Отец Киша, которого звали Эдуардом, служил на железной дороге и резко выделялся из своего окружения. Был он человеком тонкой душевной организации и периодически оказывался в психиатрических больницах. В 1941 году Венгрия оккупировала Воеводину, затем случилась резня в Нови-Саде, в которой Эдуард Киш чудом выжил. В 1944 году он был депортирован в еврейское гетто Залаэгерсег, затем — в лагерь Аушвиц, в нашей традиции чаще упоминаемый как Освенцим. Больше Данило Киш, которому тогда не было и десяти лет, отца не видел.
«Сад, пепел» (Bašta, pepeo, 1965) внешне выглядит как лирический роман о детстве и раннем взрослении, его ближайший родственник в мировой литературе — «Город Эн» Леонида Добычина, с которым Данило Киш, впрочем, вряд ли был тогда знаком. Мучительный и крайне трагический контекст эпохи Киш выносит за хрупкие скобки, рисуя идиллический пейзаж тихого быта, в котором мерный стук машинки Зингер заглушает приближающийся рев бомб.
Центром притяжения этой вселенной становится фигура отца (Киш признавал, что этот его роман вышел недвусмысленно фрейдистским): одновременно притягательная и отталкивающая, телесно-осязаемая и призрачная, ускользающая. Эдуард Сам, как назван здесь Эдуард Киш, очевидно безумен. Он трудится над своего рода трактатом обо всем под названием «Расписание движения автобусного, пароходного, железнодорожного и воздушного транспорта». Формально это действительно расписание движения транспорта, в которое автор решил вставить всю сумму знаний, накопленных человечеством, — поистине борхесовская затея (влияние Борхеса на свое творчество Данило Киш всячески подчеркивал). Работа, впрочем, идет со скрипом: практически все свое время отец рассказчика тратит на курение сигарет и бесцельные, как кажется со стороны, прогулки — одна из которых и приведет его в лагерь смерти. На память о себе он оставляет клочок газетной бумаги, которым пользовался вместо носового платка.

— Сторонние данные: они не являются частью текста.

-- ==== Sys2Proof/WellFormed.lean ====
section
/-!
DEFINITION. Which commands the encoding can express: the decode bounds of spec/30_encoding.md R68
and the 16-bit PLEN field of R61.
-/

namespace Sys2Proof

/-- R68: NBITS of WBITS and RBITS is 1 to 32. -/
def nbitsOk (n : Byte) : Bool := 1 ≤ n.toNat && n.toNat ≤ 32

/-- R61: the payload length fits the 16-bit PLEN field. -/
def payloadOk (p : List Byte) : Bool := p.length ≤ 65535

/-- R68: the operand and field bounds checked at decode; every other operand is any 32-bit value. -/
def Instr.wf : Instr → Bool
  | .wbits n _ => nbitsOk n
  | .rbits n => nbitsOk n
  | .wstr maxsize p => maxsize != 0 && payloadOk p
  | .wdata p => payloadOk p
  | .rstr destcap => 1 ≤ destcap.toNat && destcap.toNat ≤ 65535
  | .rdata l => l.toNat ≤ 65535
  | .restw _ acc => acc.toNat ≤ 255
  | .restr _ acc => acc.toNat ≤ 255
  | .hreset mask => mask != 0
  | .initw .. | .initr .. | .wbool _ | .wi8 _ | .wu8 _ | .wi16 _ | .wu16 _ | .wi32 _ | .wi64 ..
  | .wf32 _ | .walign | .rbool | .ri8 | .ru8 | .ri16 | .ru16 | .ri32 | .ri64 | .rf32 | .ralign
  | .savew | .saver | .queryFlags | .queryBase | .queryCap | .querySize | .queryWcur | .queryRcur
  | .queryRbytes | .queryRemwBits | .queryRemwBytes | .queryRemrBits | .putbit .. | .getbit ..
  | .putsym .. | .getsym .. | .hcomp .. | .hdecomp .. => true

end Sys2Proof
end

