/-! ### Encoding (spec/30_encoding.md) -/

/-- R61, R65, R66 and the packets of spec/30_encoding.md section 6 and spec/95_test_vectors.md section 2,
one or more per family of commands. -/
def Obligations.SpecPacketsDecode : Prop :=
  decode [0x00000101, 0, 2] = .ok (.initw true 0 2) ∧
  decode [0x00000002, 0, 3] = .ok (.initr 0 3) ∧
  decode [0x00001010, 0x1234] = .ok (.wbits 16 0x1234) ∧
  decode [0x00000017, 0x89ABCDEF, 0x01234567] = .ok (.wi64 0x89ABCDEF 0x01234567) ∧
  decode [0x00020019, 0x000000FF, 0x00006968] = .ok (.wstr 255 [0x68, 0x69]) ∧
  decode [0x0003001A, 0x00030201] = .ok (.wdata [1, 2, 3]) ∧
  decode [0x00001020] = .ok (.rbits 16) ∧
  decode [0x00000029, 2] = .ok (.rstr 2) ∧
  decode [0x00000031, 0x13, 5] = .ok (.restw 19 5) ∧
  decode [0x00000738] = .ok .queryRemwBits ∧
  decode [0x00000140, 0, 0x1F] = .ok (.putbit true 0 31) ∧
  decode [0x00000350] = .ok (.hreset 3) ∧
  decode [0x00000052, 0, 0x13, 0x40, 0, 0x14] = .ok (.hdecomp 0 19 64 0 20)

/-- The illegal packets spec/95_test_vectors.md section 2 lists (R67, R68, R70), each rejected by name. -/
def Obligations.SpecIllegalPacketsRejected : Prop :=
  decode [] = .error .noWords ∧
  decode [0x000000FF] = .error .unknownOpcode ∧
  decode [0x00002110, 1] = .error .aField ∧
  decode [0x00000010, 1] = .error .aField ∧
  decode [0x00000A38] = .error .aField ∧
  decode [0x00000050] = .error .aField ∧
  decode [0x00000450] = .error .aField ∧
  decode [0x00000201, 0, 4] = .error .aField ∧
  decode [0x00010010, 1, 0] = .error .payloadLength ∧
  decode [0x00000110] = .error .wordCount ∧
  decode [0x00000031, 8, 256] = .error .operandBound ∧
  decode [0x00000029, 0] = .error .operandBound ∧
  decode [0x0000002A, 0x00010000] = .error .operandBound ∧
  decode [0x00000019, 0] = .error .operandBound

/-- R61, R62, R66, R68: every well-formed command, with every operand and payload the encoding admits,
is what the decoder reads from its packet. -/
def Obligations.DecodeInvertsEncode : Prop :=
  ∀ i : Instr, i.wf = true → decode (encode i) = .ok i

/-- R61, R64, R67, R70: whatever the decoder accepts is a well-formed command in its one packet. The
command word and every operand word are those of the command's packet, the word count is the same, and
the words are all the same where the payload fills its last word (the unused bytes of that word are
ignored, R64). -/
def Obligations.AcceptedPacketIsTheCommandsPacket : Prop :=
  ∀ (p : List Word) (i : Instr), decode p = .ok i →
    i.wf = true ∧ p.length = (encode i).length ∧
      p.take (1 + i.opcode.operands) = (encode i).take (1 + i.opcode.operands) ∧
      (i.payload.length % 4 = 0 → p = encode i)
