-- ==== Sys2Proof/Laws/Exec.lean ====
section
/-!
SUPPORT. What a command and a step can do at all: every answer is a response or an error response given
on a state that differs from the one before only in what commands may change.
-/

namespace Sys2Proof.Machine

/-- Everything commands cannot change, before the response: configuration, ports, host reads, the command
index and the draw counter. -/
def QuietFrame (s t : State) : Prop :=
  t.cfg = s.cfg ∧ t.port = s.port ∧ t.readout = s.readout ∧ t.pc = s.pc ∧ t.draws = s.draws ∧
    t.resp = s.resp

theorem QuietFrame.refl (s : State) : QuietFrame s s := ⟨rfl, rfl, rfl, rfl, rfl, rfl⟩

theorem WriteFrame.quiet {s t : State} (h : WriteFrame s t) : QuietFrame s t := by
  unfold WriteFrame at h; rw [h]; exact ⟨rfl, rfl, rfl, rfl, rfl, rfl⟩

theorem ReadFrame.quiet {s t : State} (h : ReadFrame s t) : QuietFrame s t := by
  unfold ReadFrame at h; rw [h]; exact ⟨rfl, rfl, rfl, rfl, rfl, rfl⟩

/-- The command is complete (R60): a response with the result words of its opcode, or an error response;
only RSTR and RDATA return a payload, and that is no longer than their operand. -/
def Answers (i : Instr) (s t : State) : Prop :=
  ∃ s' st, QuietFrame s s' ∧
    ((∃ results payload, t = s'.respond st results payload ∧ results.length = i.opcode.results ∧
        (payload = [] ∨ (∃ n, i = .rstr n ∧ payload.length ≤ n.toNat) ∨
          ∃ n, i = .rdata n ∧ payload.length ≤ n.toNat)) ∨
      t = s'.raise st i.opcode.results)

theorem Answers.raise (i : Instr) (s : State) (st : Status) (j : Nat) (h : j = i.opcode.results) :
    Answers i s (s.raise st j) := ⟨s, st, .refl s, .inr (by rw [h])⟩

theorem Answers.respond {i : Instr} {s s' : State} (st : Status) {results : List Word}
    (hq : QuietFrame s s') (h : results.length = i.opcode.results) :
    Answers i s (s'.respond st results []) :=
  ⟨s', st, hq, .inl ⟨_, _, rfl, h, .inl rfl⟩⟩

theorem answers_writeCommand {i : Instr} {body : State → Except Fault (Status × State)}
    {s t : State} (hi : i.opcode.results = 0)
    (hb : ∀ st s', body s = .ok (st, s') → WriteFrame s s')
    (h : writeCommand body s = .next t) : Answers i s t := by
  rcases writeCommand_next h with ⟨-, rfl⟩ | ⟨-, st, s', hs, rfl⟩
  · exact .raise i s _ _ hi.symm
  · exact .respond _ (hb _ _ hs).quiet hi.symm

theorem answers_readCommand {i : Instr} {n : Nat} {extend : Nat → Word} {s t : State}
    (hi : i.opcode.results = 1) (h : readCommand n extend s = .next t) : Answers i s t := by
  rcases readCommand_next h with ⟨-, rfl⟩ | ⟨-, -, rfl⟩ | ⟨-, -, v, x, -, rfl⟩
  · exact .raise i s _ _ hi.symm
  · exact ⟨s.setOvf, _, ⟨rfl, rfl, rfl, rfl, rfl, rfl⟩, .inr (by rw [hi])⟩
  · exact .respond (s' := s.setRead _ _) _ ⟨rfl, rfl, rfl, rfl, rfl, rfl⟩ hi.symm

theorem length_terminate {out : List Byte} {n : Nat} (h : out.length ≤ n) (hn : 1 ≤ n) :
    (terminate out n).length ≤ n := by
  unfold terminate
  split
  · exact h
  · split
    · simp; omega
    · simp only [List.length_append, List.length_cons, List.length_nil]; omega

/-- Everything a command can answer with a next state (R60, R63, R200). `RSTR 0` is no command (R68). -/
theorem exec_answers {i : Instr} {s t : State} (hi : i ≠ .rstr 0) (h : exec i s = .next t) :
    Answers i s t := by
  cases i with
  | initw allow base cap =>
    simp only [exec, execInitw] at h
    injection h with h; subst h
    split
    · exact .respond (s' := s.bindWrite base cap allow) _ ⟨rfl, rfl, rfl, rfl, rfl, rfl⟩ rfl
    · exact .raise _ s _ _ rfl
  | initr base size =>
    simp only [exec, execInitr] at h
    injection h with h; subst h
    split
    · exact .respond (s' := s.bindRead base size) _ ⟨rfl, rfl, rfl, rfl, rfl, rfl⟩ rfl
    · exact .raise _ s _ _ rfl
  | wbits n v => exact answers_writeCommand rfl (fun _ _ h => writeBits_frame h) h
  | wbool v => exact answers_writeCommand rfl (fun _ _ h => writeBits_frame h) h
  | wi8 v => exact answers_writeCommand rfl (fun _ _ h => writeBits_frame h) h
  | wu8 v => exact answers_writeCommand rfl (fun _ _ h => writeBits_frame h) h
  | wi16 v => exact answers_writeCommand rfl (fun _ _ h => writeBits_frame h) h
  | wu16 v => exact answers_writeCommand rfl (fun _ _ h => writeBits_frame h) h
  | wi32 v => exact answers_writeCommand rfl (fun _ _ h => writeBits_frame h) h
  | wi64 vlo vhi =>
    refine answers_writeCommand rfl (fun _ _ h => ?_) h
    obtain ⟨s1, st1, st2, h1, h2, -⟩ := writeBits64_ok h
    exact (writeBits_frame h1).trans (writeBits_frame h2)
  | wf32 v => exact answers_writeCommand rfl (fun _ _ h => writeBits_frame h) h
  | wstr maxsize p => exact answers_writeCommand rfl (fun _ _ h => writeUnits_frame h) h
  | wdata p => exact answers_writeCommand rfl (fun _ _ h => writeBlock_frame h) h
  | walign =>
    rcases needRole_next h with ⟨-, rfl⟩ | ⟨-, h⟩
    · exact .raise _ s _ _ rfl
    · injection h with h; subst h
      split
      · exact .raise _ s _ _ rfl
      · exact .respond _ s.alignWrite_frame.quiet rfl
  | rbits n => exact answers_readCommand rfl h
  | rbool => exact answers_readCommand rfl h
  | ri8 => exact answers_readCommand rfl h
  | ru8 => exact answers_readCommand rfl h
  | ri16 => exact answers_readCommand rfl h
  | ru16 => exact answers_readCommand rfl h
  | ri32 => exact answers_readCommand rfl h
  | ri64 =>
    rcases needRole_next h with ⟨-, rfl⟩ | ⟨-, h⟩
    · exact .raise _ s _ _ rfl
    · split at h
      · injection h
      · rename_i s1 h1
        injection h with h; subst h
        exact ⟨s1, _, (readBits_frame h1).quiet, .inr rfl⟩
      · rename_i lo s1 h1
        split at h
        · injection h
        · rename_i s2 h2
          injection h with h; subst h
          exact ⟨s2, _, ((readBits_frame h1).trans (readBits_frame h2)).quiet, .inr rfl⟩
        · rename_i hi s2 h2
          injection h with h; subst h
          exact .respond _ ((readBits_frame h1).trans (readBits_frame h2)).quiet rfl
  | rf32 => exact answers_readCommand rfl h
  | rstr n =>
    have hn : 1 ≤ n.toNat := by
      have : n ≠ 0 := by rintro rfl; exact hi rfl
      have : n.toNat ≠ 0 := by simpa [← BitVec.toNat_inj] using this
      omega
    rcases needRole_next h with ⟨-, rfl⟩ | ⟨-, h⟩
    · exact .raise _ s _ _ rfl
    · split at h
      · injection h
      · rename_i out st s1 h1
        have hf := readUnits_frame h1
        have hlen := length_terminate hf.2 hn
        split at h
        · split at h
          · injection h
          · rename_i st2 s2 h2
            injection h with h; subst h
            exact ⟨s2, _, (hf.1.trans (drainUnits_frame h2)).quiet,
              .inl ⟨_, _, rfl, rfl, .inr (.inl ⟨n, rfl, hlen⟩)⟩⟩
        · injection h with h; subst h
          exact ⟨s1, _, hf.1.quiet, .inl ⟨_, _, rfl, rfl, .inr (.inl ⟨n, rfl, hlen⟩)⟩⟩
  | rdata n =>
    rcases needRole_next h with ⟨-, rfl⟩ | ⟨-, h⟩
    · exact .raise _ s _ _ rfl
    · split at h
      · injection h with h; subst h
        exact .respond _ s.alignRead_frame.quiet rfl
      · split at h
        · injection h with h; subst h
          exact ⟨_, _, (s.alignRead_frame.trans (State.setOvf_readFrame _)).quiet, .inr rfl⟩
        · split at h
          · injection h
          · rename_i bytes hb
            injection h with h; subst h
            obtain ⟨-, rfl⟩ := State.loadCursor_ok hb
            exact ⟨_, _, (s.alignRead_frame.trans (State.setRead_readFrame _ _ _)).quiet,
              .inl ⟨_, _, rfl, rfl, .inr (.inr ⟨n, rfl, by simp⟩)⟩⟩
  | ralign =>
    rcases needRole_next h with ⟨-, rfl⟩ | ⟨-, h⟩
    · exact .raise _ s _ _ rfl
    · injection h with h; subst h
      exact .respond _ s.alignRead_frame.quiet rfl
  | savew =>
    rcases needRole_next h with ⟨-, rfl⟩ | ⟨-, h⟩
    · exact .raise _ s _ _ rfl
    · injection h with h; subst h
      exact .respond _ (.refl s) rfl
  | restw cur acc =>
    rcases needRole_next h with ⟨-, rfl⟩ | ⟨-, h⟩
    · exact .raise _ s _ _ rfl
    · split at h
      · simp only at h
        split at h
        · split at h
          · injection h
          · rename_i s2 h2
            injection h with h; subst h
            obtain ⟨-, rfl⟩ := State.storeCursor_ok h2
            exact .respond (s' := (s.setWrite _ _).setBuf _) _ ⟨rfl, rfl, rfl, rfl, rfl, rfl⟩ rfl
        · injection h with h; subst h
          exact .respond (s' := s.setWrite _ _) _ ⟨rfl, rfl, rfl, rfl, rfl, rfl⟩ rfl
      · injection h with h; subst h
        exact .raise _ s _ _ rfl
  | saver =>
    rcases needRole_next h with ⟨-, rfl⟩ | ⟨-, h⟩
    · exact .raise _ s _ _ rfl
    · injection h with h; subst h
      exact .respond _ (.refl s) rfl
  | restr cur acc =>
    rcases needRole_next h with ⟨-, rfl⟩ | ⟨-, h⟩
    · exact .raise _ s _ _ rfl
    · injection h with h; subst h
      split
      · exact .respond (s' := s.setRead _ _) _ ⟨rfl, rfl, rfl, rfl, rfl, rfl⟩ rfl
      · exact .raise _ s _ _ rfl
  | queryFlags => injection h with h; subst h; exact .respond _ (.refl s) rfl
  | queryBase => injection h with h; subst h; exact .respond _ (.refl s) rfl
  | queryCap => injection h with h; subst h; exact .respond _ (.refl s) rfl
  | querySize => injection h with h; subst h; exact .respond _ (.refl s) rfl
  | queryWcur => injection h with h; subst h; exact .respond _ (.refl s) rfl
  | queryRcur => injection h with h; subst h; exact .respond _ (.refl s) rfl
  | queryRbytes => injection h with h; subst h; exact .respond _ (.refl s) rfl
  | queryRemwBits => injection h with h; subst h; exact .respond _ (.refl s) rfl
  | queryRemwBytes => injection h with h; subst h; exact .respond _ (.refl s) rfl
  | queryRemrBits => injection h with h; subst h; exact .respond _ (.refl s) rfl
  | putbit b bufbase bitidx =>
    injection h with h; subst h
    split
    · exact .respond (s' := s.setBuf _) _ ⟨rfl, rfl, rfl, rfl, rfl, rfl⟩ rfl
    · exact .raise _ s _ _ rfl
  | getbit bufbase bitidx =>
    injection h with h; subst h
    split
    · exact .respond _ (.refl s) rfl
    · exact .raise _ s _ _ rfl
  | putsym bufbase byteoff sym =>
    injection h with h; subst h
    split
    · exact .raise _ s _ _ rfl
    · split
      · exact .respond (s' := s.setBuf _) _ ⟨rfl, rfl, rfl, rfl, rfl, rfl⟩ rfl
      · exact .raise _ s _ _ rfl
  | getsym bufbase bitidx =>
    injection h with h; subst h
    simp only
    split
    · exact .respond _ (.refl s) rfl
    · exact .raise _ s _ _ rfl
  | hreset mask =>
    injection h with h; subst h
    simp only
    refine .respond _ ?_ rfl
    split <;> split <;> exact ⟨rfl, rfl, rfl, rfl, rfl, rfl⟩
  | hcomp base len cap off =>
    injection h with h; subst h
    split
    · simp only
      split
      · exact .raise _ s _ _ rfl
      · exact .respond (s' := (s.setBuf _).setEnc _) _ ⟨rfl, rfl, rfl, rfl, rfl, rfl⟩ rfl
    · exact .raise _ s _ _ rfl
  | hdecomp base len cap off nsym =>
    simp only [exec, execHdecomp] at h
    split at h
    · split at h
      · injection h with h; subst h
        exact .raise _ s _ _ rfl
      · split at h
        · injection h with h; subst h
          exact .raise _ s _ _ rfl
        · injection h
        · injection h with h; subst h
          exact .respond (s' := (s.setBuf _).setDec _) _ ⟨rfl, rfl, rfl, rfl, rfl, rfl⟩ rfl
    · injection h with h; subst h
      exact .raise _ s _ _ rfl

/-- Everything a step can do: nothing, execute a command, answer an illegal packet, a host access, or
RESET (R60, R67, R212, R220). -/
theorem step_cases {s t : State} (h : step s = .next t) :
    (s.port = [] ∧ t = s) ∨
    ∃ rest, (∃ p i, s.port = .command p :: rest ∧ decode p = .ok i ∧
        exec i { s with port := rest } = .next t) ∨
      (∃ p e, s.port = .command p :: rest ∧ decode p = .error e ∧
        t = ({ s with port := rest } : State).raise .illegal (packetResults p)) ∨
      (∃ a x, s.port = .writeByte a x :: rest ∧ a < s.cfg.bufBytes ∧
        t = ({ s with port := rest } : State).setBuf (s.buf.set a x)) ∨
      (∃ a, s.port = .readByte a :: rest ∧ a < s.cfg.bufBytes ∧
        t = { s with port := rest, readout := some (s.buf.byteAt a) }) ∨
      (s.port = .reset :: rest ∧
        t = { State.resetWith s.cfg with buf := s.buf, port := rest, draws := s.draws }) := by
  unfold step State.nextInput at h
  split at h
  · rename_i hp
    split at hp
    · injection h with h; exact .inl ⟨‹_›, h.symm⟩
    · injection hp
  all_goals
    rename_i hp
    split at hp
    · injection hp
    · rename_i input rest hport
      injection hp with hp
      injection hp with h1 h2
      subst h1; subst h2
      refine .inr ⟨rest, ?_⟩
      first
        | (split at h
           · exact .inl ⟨_, _, hport, ‹_›, h⟩
           · injection h with h; exact .inr (.inl ⟨_, _, hport, ‹_›, h.symm⟩))
        | (unfold hostWrite at h
           split at h
           · injection h with h; exact .inr (.inr (.inl ⟨_, _, hport, ‹_›, h.symm⟩))
           · injection h)
        | (unfold hostRead at h
           split at h
           · injection h with h; exact .inr (.inr (.inr (.inl ⟨_, hport, ‹_›, h.symm⟩)))
           · injection h)
        | (injection h with h; exact .inr (.inr (.inr (.inr ⟨hport, h.symm⟩))))

/-- A packet at the head of the port is decoded and executed (R60). -/
theorem step_command {s : State} {p : List Word} {rest : List HostInput} {i : Instr}
    (hp : s.port = .command p :: rest) (hd : decode p = .ok i) :
    step s = exec i { s with port := rest } := by
  simp only [step, State.nextInput, hp, hd]

end Sys2Proof.Machine
end

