-- ==== Sys2Proof/Laws/Decode.lean ====
section
/-!
SUPPORT. The laws of the command word, the payload packing and the opcode table.
-/

namespace Sys2Proof

/-- R65: the number of an opcode leads back to it, so no two rows of the table overlap. -/
@[simp] theorem Opcode.ofNumber?_number (op : Opcode) : Opcode.ofNumber? op.number = some op := by
  cases op <;> decide

theorem Opcode.number_of_ofNumber? {n : Byte} {op : Opcode} (h : Opcode.ofNumber? n = some op) :
    op.number = n := by
  simpa using List.find?_some h

@[simp] theorem opcField_commandWord (op : Opcode) (a : Byte) (n : Nat) :
    opcField (commandWord op a n) = op.number := by
  apply BitVec.eq_of_getLsbD_eq
  intro i hi
  simp only [opcField, commandWord, BitVec.getLsbD_extractLsb', BitVec.getLsbD_append, hi,
    decide_true, Bool.true_and, Nat.zero_add, if_true]

@[simp] theorem aField_commandWord (op : Opcode) (a : Byte) (n : Nat) :
    aField (commandWord op a n) = a := by
  apply BitVec.eq_of_getLsbD_eq
  intro i hi
  have h1 : ¬ 8 + i < 8 := by omega
  have h2 : 8 + i - 8 = i := by omega
  simp only [aField, commandWord, BitVec.getLsbD_extractLsb', BitVec.getLsbD_append, hi,
    decide_true, Bool.true_and, h1, h2, if_true, if_false]

theorem plenField_commandWord (op : Opcode) (a : Byte) (n : Nat) (h : n < 65536) :
    plenField (commandWord op a n) = n := by
  have key : (commandWord op a n).extractLsb' 16 16 = BitVec.ofNat 16 n := by
    apply BitVec.eq_of_getLsbD_eq
    intro i hi
    have h1 : ¬ 16 + i < 8 := by omega
    have h2 : ¬ 16 + i - 8 < 8 := by omega
    have h3 : 16 + i - 8 - 8 = i := by omega
    simp only [commandWord, BitVec.getLsbD_extractLsb', BitVec.getLsbD_append, hi,
      decide_true, Bool.true_and, h1, h2, h3, if_false]
  rw [plenField, key, BitVec.toNat_ofNat, Nat.mod_eq_of_lt h]

@[simp] theorem plenField_commandWord_zero (op : Opcode) (a : Byte) :
    plenField (commandWord op a 0) = 0 := plenField_commandWord op a 0 (by decide)

theorem commandWord_fields (w : Word) (op : Opcode) (h : op.number = opcField w) :
    commandWord op (aField w) (plenField w) = w := by
  apply BitVec.eq_of_getLsbD_eq
  intro i hi
  have hp : BitVec.ofNat 16 (plenField w) = w.extractLsb' 16 16 := by
    rw [plenField, BitVec.ofNat_toNat, BitVec.setWidth_eq]
  simp only [commandWord, hp, h, opcField, aField, BitVec.getLsbD_append,
    BitVec.getLsbD_extractLsb']
  split
  · simp; omega
  · split
    · have : 8 + (i - 8) = i := by omega
      simp [this]; omega
    · have : 16 + (i - 8 - 8) = i := by omega
      simp [this]; omega

@[simp] theorem length_wordsOfBytes (bs : List Byte) :
    (wordsOfBytes bs).length = payloadWords bs.length := by
  induction bs using wordsOfBytes.induct with
  | case1 => rfl
  | case2 => simp [wordsOfBytes, payloadWords]
  | case3 => simp [wordsOfBytes, payloadWords]
  | case4 => simp [wordsOfBytes, payloadWords]
  | case5 a b c d rest ih => simp [wordsOfBytes, ih, payloadWords]; omega

theorem bytesOfWord_append (a b c d : Byte) : bytesOfWord (d ++ c ++ b ++ a) = [a, b, c, d] := by
  have e1 : BitVec.extractLsb' 0 8 (d ++ c ++ b ++ a) = a := by
    apply BitVec.eq_of_getLsbD_eq; intro i hi
    simp only [BitVec.getLsbD_extractLsb', BitVec.getLsbD_append, hi, decide_true, Bool.true_and,
      Nat.zero_add, if_true]
  have e2 : BitVec.extractLsb' 8 8 (d ++ c ++ b ++ a) = b := by
    apply BitVec.eq_of_getLsbD_eq; intro i hi
    have h1 : ¬ 8 + i < 8 := by omega
    have h2 : 8 + i - 8 = i := by omega
    simp only [BitVec.getLsbD_extractLsb', BitVec.getLsbD_append, hi, decide_true, Bool.true_and,
      h1, h2, if_true, if_false]
  have e3 : BitVec.extractLsb' 16 8 (d ++ c ++ b ++ a) = c := by
    apply BitVec.eq_of_getLsbD_eq; intro i hi
    have h1 : ¬ 16 + i < 8 := by omega
    have h2 : ¬ 16 + i - 8 < 8 := by omega
    have h3 : 16 + i - 8 - 8 = i := by omega
    simp only [BitVec.getLsbD_extractLsb', BitVec.getLsbD_append, hi, decide_true, Bool.true_and,
      h1, h2, h3, if_true, if_false]
  have e4 : BitVec.extractLsb' 24 8 (d ++ c ++ b ++ a) = d := by
    apply BitVec.eq_of_getLsbD_eq; intro i hi
    have h1 : ¬ 24 + i < 8 := by omega
    have h2 : ¬ 24 + i - 8 < 8 := by omega
    have h3 : ¬ 24 + i - 8 - 8 < 8 := by omega
    have h4 : 24 + i - 8 - 8 - 8 = i := by omega
    simp only [BitVec.getLsbD_extractLsb', BitVec.getLsbD_append, hi, decide_true, Bool.true_and,
      h1, h2, h3, h4, if_false]
  simp only [bytesOfWord]
  exact congrArg₂ _ e1 (congrArg₂ _ e2 (congrArg₂ _ e3 (congrArg₂ _ e4 rfl)))

/-- R64: unpacking a packed payload gives its bytes back. -/
theorem bytesOfWords_wordsOfBytes (bs : List Byte) :
    bytesOfWords bs.length (wordsOfBytes bs) = bs := by
  induction bs using wordsOfBytes.induct with
  | case1 => rfl
  | case2 a =>
    have h := bytesOfWord_append a 0 0 0
    simp only [bytesOfWords, wordsOfBytes, List.flatMap_cons, List.flatMap_nil, List.append_nil]
    exact (congrArg (List.take 1) h).trans rfl
  | case3 a b =>
    have h := bytesOfWord_append a b 0 0
    simp only [bytesOfWords, wordsOfBytes, List.flatMap_cons, List.flatMap_nil, List.append_nil]
    exact (congrArg (List.take 2) h).trans rfl
  | case4 a b c =>
    have h := bytesOfWord_append a b c 0
    simp only [bytesOfWords, wordsOfBytes, List.flatMap_cons, List.flatMap_nil, List.append_nil]
    exact (congrArg (List.take 3) h).trans rfl
  | case5 a b c d rest ih =>
    simp only [bytesOfWords] at ih
    simp only [bytesOfWords, wordsOfBytes, List.flatMap_cons]
    refine (congrArg (List.take _) (congrArg (· ++ _) (bytesOfWord_append a b c d))).trans ?_
    simp [ih]

end Sys2Proof
end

«Спустя целых два года после его ухода, когда нам стало ясно, что он никогда не вернется, я нашел на поляне, в глубине Графского леса, в траве среди васильков, обрывок старой газеты и сказал сестре Анне: „Смотри, это все, что осталось от нашего отца“». («Čitave dve godine posle njegova odlaska, kada nam je već bilo jasno da se nikada više neće vratiti, našao sam na proplanku, daleko u Grofovskoj šumi, među travama i cvetovima različka, parče izbledelih novina i rekoh svojoj sestri Ani: „Gle, ovo je sve što je ostalo od našeg oca“».)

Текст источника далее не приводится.